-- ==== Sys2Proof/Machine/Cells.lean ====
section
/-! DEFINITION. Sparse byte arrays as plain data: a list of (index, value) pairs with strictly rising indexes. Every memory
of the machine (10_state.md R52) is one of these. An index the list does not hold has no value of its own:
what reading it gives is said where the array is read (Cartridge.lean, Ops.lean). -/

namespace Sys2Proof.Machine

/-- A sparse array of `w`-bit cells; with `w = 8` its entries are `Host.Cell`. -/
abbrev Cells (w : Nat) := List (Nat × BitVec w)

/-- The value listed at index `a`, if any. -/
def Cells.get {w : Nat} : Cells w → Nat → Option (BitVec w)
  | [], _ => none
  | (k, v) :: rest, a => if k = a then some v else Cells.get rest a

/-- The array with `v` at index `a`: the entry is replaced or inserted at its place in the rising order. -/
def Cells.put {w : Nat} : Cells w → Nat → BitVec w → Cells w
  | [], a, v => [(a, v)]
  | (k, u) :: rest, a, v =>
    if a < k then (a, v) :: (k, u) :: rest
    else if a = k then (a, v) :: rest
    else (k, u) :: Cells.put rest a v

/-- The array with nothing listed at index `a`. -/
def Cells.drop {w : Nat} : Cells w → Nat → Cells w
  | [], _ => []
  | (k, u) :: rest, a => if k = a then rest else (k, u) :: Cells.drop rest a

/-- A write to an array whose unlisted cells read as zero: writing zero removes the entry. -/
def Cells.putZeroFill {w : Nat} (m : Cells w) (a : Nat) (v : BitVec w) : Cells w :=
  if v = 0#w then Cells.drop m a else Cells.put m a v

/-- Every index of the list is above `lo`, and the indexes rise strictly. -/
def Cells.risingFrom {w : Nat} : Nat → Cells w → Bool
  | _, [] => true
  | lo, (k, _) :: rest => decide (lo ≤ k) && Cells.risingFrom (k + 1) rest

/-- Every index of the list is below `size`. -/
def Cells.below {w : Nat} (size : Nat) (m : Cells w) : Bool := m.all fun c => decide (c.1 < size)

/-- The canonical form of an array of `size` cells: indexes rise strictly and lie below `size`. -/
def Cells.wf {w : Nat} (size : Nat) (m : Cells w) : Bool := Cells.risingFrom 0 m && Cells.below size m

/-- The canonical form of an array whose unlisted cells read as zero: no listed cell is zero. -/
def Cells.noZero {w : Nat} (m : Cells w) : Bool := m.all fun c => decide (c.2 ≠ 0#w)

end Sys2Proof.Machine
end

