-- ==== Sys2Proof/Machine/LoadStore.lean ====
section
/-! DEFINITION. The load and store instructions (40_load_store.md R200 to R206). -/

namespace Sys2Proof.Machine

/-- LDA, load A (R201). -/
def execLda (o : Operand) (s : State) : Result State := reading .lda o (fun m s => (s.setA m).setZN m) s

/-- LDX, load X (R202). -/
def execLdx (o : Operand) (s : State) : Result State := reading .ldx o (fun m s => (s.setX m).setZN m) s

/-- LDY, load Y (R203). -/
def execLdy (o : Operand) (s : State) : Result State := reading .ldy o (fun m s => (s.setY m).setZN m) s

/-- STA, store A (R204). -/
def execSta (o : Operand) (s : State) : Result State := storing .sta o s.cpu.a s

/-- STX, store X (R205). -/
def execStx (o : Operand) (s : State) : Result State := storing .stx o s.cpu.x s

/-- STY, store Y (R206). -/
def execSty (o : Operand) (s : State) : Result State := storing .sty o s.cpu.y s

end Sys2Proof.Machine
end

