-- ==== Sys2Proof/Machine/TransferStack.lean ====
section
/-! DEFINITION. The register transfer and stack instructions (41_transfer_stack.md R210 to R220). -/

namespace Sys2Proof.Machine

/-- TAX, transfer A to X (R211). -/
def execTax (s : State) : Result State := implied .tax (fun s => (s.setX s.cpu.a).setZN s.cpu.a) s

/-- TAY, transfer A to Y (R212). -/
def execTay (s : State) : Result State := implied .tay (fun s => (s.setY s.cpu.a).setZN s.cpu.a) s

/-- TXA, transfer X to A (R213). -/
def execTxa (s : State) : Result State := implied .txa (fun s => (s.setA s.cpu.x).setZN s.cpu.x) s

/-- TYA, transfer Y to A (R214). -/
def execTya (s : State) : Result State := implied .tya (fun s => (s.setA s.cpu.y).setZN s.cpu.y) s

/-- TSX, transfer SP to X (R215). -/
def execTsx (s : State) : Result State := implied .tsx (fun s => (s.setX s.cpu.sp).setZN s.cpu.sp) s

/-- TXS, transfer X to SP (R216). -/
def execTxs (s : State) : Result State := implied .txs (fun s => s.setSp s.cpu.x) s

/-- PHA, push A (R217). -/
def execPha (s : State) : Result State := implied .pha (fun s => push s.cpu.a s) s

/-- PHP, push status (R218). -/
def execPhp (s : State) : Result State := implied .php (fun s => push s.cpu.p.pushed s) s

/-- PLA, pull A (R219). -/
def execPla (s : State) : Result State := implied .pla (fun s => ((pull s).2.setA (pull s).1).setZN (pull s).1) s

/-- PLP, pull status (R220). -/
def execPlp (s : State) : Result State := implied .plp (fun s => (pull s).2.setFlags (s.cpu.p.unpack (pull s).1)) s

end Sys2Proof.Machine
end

---

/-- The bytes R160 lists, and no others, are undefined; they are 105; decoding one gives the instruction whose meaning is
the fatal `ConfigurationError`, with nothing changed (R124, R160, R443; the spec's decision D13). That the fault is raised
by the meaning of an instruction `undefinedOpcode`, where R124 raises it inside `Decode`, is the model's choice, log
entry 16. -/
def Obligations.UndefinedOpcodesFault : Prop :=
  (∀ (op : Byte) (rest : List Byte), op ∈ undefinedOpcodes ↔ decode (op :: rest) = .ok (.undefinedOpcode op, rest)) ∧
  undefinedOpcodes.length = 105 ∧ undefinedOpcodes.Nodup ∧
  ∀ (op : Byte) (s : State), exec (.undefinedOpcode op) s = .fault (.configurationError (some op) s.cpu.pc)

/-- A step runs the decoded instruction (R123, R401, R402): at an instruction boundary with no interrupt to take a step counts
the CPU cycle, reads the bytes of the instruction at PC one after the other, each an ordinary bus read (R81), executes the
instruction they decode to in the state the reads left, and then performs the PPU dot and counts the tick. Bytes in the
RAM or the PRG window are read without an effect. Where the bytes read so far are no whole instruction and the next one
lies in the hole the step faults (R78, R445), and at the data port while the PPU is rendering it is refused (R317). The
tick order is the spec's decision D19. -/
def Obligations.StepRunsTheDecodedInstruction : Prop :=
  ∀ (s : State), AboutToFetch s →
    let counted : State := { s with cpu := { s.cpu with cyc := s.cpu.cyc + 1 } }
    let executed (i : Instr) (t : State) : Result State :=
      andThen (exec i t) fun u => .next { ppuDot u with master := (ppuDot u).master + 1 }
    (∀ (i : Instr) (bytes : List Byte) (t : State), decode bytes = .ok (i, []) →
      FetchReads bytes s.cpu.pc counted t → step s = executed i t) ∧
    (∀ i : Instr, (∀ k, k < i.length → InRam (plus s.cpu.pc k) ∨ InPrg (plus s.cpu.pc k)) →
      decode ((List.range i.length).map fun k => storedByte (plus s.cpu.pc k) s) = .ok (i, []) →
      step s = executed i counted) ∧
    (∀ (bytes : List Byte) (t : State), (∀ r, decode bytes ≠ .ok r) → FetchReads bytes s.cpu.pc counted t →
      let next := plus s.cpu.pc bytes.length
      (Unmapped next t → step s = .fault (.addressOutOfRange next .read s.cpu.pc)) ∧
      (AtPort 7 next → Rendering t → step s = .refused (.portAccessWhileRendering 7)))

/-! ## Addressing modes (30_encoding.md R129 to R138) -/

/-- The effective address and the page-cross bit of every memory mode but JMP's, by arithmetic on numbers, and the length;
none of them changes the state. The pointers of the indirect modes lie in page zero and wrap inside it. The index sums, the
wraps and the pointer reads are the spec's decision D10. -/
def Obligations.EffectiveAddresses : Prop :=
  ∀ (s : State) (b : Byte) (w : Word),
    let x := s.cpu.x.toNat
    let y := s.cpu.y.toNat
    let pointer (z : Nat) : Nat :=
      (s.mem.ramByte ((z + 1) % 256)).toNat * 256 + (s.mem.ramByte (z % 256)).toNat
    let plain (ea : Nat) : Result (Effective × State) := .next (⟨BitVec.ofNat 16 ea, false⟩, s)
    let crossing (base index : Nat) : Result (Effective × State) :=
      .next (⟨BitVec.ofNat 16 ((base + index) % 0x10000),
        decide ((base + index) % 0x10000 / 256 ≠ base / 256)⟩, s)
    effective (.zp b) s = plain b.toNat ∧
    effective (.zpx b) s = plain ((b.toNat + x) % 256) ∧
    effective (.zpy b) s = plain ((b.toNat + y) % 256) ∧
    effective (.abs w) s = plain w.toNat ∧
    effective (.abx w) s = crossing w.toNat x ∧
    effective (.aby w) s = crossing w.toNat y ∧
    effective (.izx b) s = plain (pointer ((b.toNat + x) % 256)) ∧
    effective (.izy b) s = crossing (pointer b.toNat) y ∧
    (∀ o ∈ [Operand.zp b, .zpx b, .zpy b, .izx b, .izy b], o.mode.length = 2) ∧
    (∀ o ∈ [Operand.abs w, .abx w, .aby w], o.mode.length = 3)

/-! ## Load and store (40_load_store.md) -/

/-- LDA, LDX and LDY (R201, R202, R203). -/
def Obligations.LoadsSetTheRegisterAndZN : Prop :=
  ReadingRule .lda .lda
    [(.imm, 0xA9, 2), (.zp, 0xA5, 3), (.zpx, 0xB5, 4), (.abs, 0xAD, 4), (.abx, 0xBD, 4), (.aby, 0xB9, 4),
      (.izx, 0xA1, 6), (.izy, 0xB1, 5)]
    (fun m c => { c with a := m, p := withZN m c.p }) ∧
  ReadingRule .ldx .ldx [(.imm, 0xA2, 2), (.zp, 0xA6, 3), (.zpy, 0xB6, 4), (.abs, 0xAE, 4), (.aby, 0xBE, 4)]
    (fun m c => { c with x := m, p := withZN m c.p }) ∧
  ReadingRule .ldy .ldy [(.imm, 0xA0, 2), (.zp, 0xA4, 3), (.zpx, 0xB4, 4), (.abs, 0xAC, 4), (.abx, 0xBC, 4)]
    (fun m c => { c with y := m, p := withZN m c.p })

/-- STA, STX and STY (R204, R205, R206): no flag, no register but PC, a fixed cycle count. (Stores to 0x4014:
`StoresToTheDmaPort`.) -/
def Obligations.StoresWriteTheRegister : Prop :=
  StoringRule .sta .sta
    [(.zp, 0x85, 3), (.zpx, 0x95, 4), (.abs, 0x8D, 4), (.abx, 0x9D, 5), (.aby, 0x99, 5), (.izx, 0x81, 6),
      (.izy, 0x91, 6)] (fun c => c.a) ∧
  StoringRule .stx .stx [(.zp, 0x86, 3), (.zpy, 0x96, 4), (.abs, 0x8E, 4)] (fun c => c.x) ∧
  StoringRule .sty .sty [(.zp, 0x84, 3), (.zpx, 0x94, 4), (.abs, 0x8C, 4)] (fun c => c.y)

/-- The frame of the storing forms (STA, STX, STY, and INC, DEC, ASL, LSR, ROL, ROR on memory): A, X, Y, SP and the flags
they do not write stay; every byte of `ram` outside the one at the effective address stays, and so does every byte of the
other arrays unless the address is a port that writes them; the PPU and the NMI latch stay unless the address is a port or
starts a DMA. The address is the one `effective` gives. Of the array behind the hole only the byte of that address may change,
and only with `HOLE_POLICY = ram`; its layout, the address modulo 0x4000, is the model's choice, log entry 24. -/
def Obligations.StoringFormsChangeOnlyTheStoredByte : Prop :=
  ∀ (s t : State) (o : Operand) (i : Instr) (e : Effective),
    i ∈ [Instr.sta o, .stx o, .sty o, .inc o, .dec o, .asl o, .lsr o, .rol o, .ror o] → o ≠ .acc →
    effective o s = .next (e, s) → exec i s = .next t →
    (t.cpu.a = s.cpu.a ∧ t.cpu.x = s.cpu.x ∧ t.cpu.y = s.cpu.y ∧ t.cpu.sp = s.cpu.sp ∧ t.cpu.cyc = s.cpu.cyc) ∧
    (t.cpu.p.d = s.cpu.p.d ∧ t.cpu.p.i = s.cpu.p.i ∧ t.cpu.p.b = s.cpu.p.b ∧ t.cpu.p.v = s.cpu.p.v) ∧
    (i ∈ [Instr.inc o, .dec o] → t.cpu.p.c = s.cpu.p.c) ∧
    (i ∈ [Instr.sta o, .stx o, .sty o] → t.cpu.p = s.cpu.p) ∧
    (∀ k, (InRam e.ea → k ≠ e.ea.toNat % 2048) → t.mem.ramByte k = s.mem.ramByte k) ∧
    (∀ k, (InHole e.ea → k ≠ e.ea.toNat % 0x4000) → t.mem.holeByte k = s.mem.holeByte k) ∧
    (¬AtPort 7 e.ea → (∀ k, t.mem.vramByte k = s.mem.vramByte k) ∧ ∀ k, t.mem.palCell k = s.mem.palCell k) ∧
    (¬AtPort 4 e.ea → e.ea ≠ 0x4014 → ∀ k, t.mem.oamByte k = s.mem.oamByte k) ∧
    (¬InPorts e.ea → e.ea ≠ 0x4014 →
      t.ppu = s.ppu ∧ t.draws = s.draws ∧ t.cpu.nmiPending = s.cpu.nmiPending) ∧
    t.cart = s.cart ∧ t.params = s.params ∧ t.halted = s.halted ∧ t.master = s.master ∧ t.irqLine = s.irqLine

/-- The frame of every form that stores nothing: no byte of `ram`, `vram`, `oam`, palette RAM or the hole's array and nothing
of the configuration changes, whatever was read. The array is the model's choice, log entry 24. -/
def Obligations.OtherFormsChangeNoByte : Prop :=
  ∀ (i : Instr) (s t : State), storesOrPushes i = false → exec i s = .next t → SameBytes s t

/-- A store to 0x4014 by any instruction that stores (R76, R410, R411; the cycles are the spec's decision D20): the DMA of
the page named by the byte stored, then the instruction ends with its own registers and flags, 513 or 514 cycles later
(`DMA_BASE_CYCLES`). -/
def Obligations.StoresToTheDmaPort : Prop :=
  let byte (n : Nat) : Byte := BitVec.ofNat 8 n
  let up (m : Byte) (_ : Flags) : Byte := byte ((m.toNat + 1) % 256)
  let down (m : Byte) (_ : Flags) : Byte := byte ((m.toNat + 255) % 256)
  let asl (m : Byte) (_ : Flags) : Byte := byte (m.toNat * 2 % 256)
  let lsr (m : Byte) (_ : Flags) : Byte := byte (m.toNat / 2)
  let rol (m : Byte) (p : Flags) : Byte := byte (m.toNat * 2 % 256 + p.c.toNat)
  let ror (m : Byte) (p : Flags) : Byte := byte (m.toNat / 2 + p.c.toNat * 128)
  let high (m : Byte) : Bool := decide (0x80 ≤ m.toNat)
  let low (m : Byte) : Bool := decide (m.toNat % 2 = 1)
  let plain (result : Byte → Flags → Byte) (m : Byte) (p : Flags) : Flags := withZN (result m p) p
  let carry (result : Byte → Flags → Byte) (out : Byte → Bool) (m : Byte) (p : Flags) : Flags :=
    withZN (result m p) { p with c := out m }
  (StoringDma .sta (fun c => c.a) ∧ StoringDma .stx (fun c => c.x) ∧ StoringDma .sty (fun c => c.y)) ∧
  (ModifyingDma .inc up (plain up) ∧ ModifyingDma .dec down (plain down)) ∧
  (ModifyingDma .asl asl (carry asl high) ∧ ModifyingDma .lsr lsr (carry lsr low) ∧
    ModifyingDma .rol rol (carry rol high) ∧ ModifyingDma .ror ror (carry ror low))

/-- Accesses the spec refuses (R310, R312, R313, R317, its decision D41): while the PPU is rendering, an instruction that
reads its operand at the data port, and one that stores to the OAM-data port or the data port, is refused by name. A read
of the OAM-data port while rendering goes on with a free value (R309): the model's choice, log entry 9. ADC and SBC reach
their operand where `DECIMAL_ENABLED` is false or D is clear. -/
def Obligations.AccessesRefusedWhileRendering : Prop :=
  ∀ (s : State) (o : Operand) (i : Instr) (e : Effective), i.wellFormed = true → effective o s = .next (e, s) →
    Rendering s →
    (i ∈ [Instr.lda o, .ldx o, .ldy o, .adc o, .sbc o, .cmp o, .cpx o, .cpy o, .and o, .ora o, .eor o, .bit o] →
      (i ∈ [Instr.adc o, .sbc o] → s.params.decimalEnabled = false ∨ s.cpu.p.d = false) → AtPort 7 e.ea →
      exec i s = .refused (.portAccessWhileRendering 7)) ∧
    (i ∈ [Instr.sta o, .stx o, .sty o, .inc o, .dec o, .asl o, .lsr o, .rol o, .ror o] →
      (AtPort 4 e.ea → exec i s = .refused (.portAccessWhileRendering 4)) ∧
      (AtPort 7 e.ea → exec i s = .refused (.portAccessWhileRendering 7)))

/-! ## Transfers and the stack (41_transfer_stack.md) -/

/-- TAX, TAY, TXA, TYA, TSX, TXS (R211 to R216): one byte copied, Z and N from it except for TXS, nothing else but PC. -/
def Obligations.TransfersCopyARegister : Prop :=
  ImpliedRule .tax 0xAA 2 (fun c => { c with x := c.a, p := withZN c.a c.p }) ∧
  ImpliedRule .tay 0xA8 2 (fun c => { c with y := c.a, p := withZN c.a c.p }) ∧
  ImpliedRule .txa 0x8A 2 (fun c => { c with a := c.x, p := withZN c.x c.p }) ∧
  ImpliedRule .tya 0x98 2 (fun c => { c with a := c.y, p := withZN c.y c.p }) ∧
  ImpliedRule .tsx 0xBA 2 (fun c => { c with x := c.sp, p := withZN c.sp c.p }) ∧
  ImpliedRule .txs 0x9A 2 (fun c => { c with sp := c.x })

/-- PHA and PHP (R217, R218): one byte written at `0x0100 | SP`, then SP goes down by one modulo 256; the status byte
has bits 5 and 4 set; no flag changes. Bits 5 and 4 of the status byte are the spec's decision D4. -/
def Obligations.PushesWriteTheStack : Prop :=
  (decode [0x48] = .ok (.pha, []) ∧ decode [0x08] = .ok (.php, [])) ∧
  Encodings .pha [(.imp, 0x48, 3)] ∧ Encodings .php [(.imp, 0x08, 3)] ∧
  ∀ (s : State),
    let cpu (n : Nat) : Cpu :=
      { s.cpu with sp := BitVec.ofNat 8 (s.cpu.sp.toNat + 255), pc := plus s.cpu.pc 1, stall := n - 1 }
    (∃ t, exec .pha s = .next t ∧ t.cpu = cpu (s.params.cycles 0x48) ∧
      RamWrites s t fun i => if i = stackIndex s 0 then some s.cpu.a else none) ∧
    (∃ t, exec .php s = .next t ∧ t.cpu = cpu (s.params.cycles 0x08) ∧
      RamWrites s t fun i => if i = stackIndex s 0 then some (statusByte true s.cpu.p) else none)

### ABOUT THIS EXERCISE
Beginning with the line containing "Cells w) (a" in the material above, copy every line exactly until you have copied the line containing "an array of".

### FINISHED TASK
def Cells.putZeroFill {w : Nat} (m : Cells w) (a : Nat) (v : BitVec w) : Cells w :=
  if v = 0#w then Cells.drop m a else Cells.put m a v

/-- Every index of the list is above `lo`, and the indexes rise strictly. -/
def Cells.risingFrom {w : Nat} : Nat → Cells w → Bool
  | _, [] => true
  | lo, (k, _) :: rest => decide (lo ≤ k) && Cells.risingFrom (k + 1) rest

/-- Every index of the list is below `size`. -/
def Cells.below {w : Nat} (size : Nat) (m : Cells w) : Bool := m.all fun c => decide (c.1 < size)

/-- The canonical form of an array of `size` cells: indexes rise strictly and lie below `size`. -/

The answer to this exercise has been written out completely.